**WHAT YOU NEED TO DO**. For the data below, restate word for word only the lines from the line containing "def txFrameOk (s" through the line containing "are in their types. -/", both ends included.

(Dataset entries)
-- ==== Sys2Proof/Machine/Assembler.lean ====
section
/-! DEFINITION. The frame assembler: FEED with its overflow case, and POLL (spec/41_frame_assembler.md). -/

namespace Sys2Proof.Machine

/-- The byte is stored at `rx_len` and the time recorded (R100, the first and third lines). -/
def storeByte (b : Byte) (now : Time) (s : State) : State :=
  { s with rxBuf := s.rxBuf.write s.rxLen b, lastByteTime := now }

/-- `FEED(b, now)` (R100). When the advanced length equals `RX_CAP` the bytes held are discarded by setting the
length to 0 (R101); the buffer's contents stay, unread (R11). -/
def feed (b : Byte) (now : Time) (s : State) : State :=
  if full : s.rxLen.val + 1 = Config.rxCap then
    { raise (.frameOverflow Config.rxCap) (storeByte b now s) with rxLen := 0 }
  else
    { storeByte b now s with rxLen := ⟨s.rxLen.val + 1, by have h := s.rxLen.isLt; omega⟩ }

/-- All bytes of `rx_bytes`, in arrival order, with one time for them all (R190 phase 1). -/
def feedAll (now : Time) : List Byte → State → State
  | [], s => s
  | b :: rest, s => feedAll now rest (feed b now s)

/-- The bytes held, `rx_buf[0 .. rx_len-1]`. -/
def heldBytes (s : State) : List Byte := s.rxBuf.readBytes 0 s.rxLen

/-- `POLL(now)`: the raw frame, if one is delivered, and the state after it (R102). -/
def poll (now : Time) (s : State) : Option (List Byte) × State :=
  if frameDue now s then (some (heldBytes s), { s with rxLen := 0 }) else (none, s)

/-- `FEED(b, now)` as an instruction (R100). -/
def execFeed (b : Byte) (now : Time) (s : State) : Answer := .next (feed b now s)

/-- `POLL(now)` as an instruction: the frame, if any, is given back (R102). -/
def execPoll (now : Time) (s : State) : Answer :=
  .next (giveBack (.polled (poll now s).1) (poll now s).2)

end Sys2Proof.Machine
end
==
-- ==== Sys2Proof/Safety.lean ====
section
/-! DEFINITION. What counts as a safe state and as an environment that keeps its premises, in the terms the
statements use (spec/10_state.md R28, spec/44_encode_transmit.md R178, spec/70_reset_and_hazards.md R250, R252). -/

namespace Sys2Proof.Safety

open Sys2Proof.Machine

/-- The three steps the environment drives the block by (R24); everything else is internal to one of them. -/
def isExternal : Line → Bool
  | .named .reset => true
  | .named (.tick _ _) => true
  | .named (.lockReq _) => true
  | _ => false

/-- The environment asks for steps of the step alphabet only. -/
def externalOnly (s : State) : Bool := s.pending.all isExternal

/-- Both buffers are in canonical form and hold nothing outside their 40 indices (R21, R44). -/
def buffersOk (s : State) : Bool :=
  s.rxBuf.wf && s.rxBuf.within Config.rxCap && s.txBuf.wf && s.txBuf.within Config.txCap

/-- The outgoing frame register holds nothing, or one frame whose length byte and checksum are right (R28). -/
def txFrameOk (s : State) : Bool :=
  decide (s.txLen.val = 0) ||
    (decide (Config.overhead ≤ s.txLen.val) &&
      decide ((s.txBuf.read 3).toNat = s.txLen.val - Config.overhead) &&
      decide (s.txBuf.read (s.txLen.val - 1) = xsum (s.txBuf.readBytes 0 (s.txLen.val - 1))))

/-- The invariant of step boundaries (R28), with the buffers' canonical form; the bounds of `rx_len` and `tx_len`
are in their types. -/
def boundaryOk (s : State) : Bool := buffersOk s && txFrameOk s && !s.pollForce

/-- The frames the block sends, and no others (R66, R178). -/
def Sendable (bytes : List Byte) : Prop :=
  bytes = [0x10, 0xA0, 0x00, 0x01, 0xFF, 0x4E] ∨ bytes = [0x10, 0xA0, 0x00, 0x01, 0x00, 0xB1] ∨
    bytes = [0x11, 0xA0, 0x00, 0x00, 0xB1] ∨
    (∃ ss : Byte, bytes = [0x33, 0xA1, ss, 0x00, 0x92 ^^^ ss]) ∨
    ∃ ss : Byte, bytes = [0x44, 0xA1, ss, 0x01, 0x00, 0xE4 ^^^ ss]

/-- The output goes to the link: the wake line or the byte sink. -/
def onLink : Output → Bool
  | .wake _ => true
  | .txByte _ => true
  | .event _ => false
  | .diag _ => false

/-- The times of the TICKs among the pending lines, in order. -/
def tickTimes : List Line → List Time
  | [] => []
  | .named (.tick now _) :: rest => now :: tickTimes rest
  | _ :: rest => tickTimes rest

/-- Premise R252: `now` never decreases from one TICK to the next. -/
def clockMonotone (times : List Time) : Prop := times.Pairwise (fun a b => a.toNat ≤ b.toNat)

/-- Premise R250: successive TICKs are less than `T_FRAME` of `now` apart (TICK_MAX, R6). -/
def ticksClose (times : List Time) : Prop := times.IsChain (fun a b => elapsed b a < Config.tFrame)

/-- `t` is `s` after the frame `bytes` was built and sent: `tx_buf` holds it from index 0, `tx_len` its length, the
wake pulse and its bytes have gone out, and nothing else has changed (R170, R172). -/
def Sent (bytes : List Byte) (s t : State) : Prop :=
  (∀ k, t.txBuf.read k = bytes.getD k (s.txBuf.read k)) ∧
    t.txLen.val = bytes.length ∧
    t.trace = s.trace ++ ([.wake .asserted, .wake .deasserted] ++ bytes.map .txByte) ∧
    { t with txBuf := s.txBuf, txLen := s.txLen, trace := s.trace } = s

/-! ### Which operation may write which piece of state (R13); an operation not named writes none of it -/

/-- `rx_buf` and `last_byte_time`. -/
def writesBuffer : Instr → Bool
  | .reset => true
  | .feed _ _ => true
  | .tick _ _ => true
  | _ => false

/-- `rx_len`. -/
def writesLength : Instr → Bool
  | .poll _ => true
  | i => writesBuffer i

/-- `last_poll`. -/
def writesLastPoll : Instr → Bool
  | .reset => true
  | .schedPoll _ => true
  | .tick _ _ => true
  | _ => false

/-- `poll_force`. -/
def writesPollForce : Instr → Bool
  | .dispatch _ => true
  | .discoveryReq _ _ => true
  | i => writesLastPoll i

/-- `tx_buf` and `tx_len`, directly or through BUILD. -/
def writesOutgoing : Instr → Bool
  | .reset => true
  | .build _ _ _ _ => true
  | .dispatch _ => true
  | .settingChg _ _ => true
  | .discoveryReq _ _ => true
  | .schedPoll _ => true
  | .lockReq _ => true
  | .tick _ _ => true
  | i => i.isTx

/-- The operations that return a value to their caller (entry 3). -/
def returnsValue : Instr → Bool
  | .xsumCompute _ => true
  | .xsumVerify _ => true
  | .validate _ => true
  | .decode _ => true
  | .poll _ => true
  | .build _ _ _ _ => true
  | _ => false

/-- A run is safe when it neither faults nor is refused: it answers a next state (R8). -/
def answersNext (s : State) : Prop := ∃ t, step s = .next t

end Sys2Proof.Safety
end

**TASK ANSWER**.
def txFrameOk (s : State) : Bool :=
  decide (s.txLen.val = 0) ||
    (decide (Config.overhead ≤ s.txLen.val) &&
      decide ((s.txBuf.read 3).toNat = s.txLen.val - Config.overhead) &&
      decide (s.txBuf.read (s.txLen.val - 1) = xsum (s.txBuf.readBytes 0 (s.txLen.val - 1))))

/-- The invariant of step boundaries (R28), with the buffers' canonical form; the bounds of `rx_len` and `tx_len`
are in their types. -/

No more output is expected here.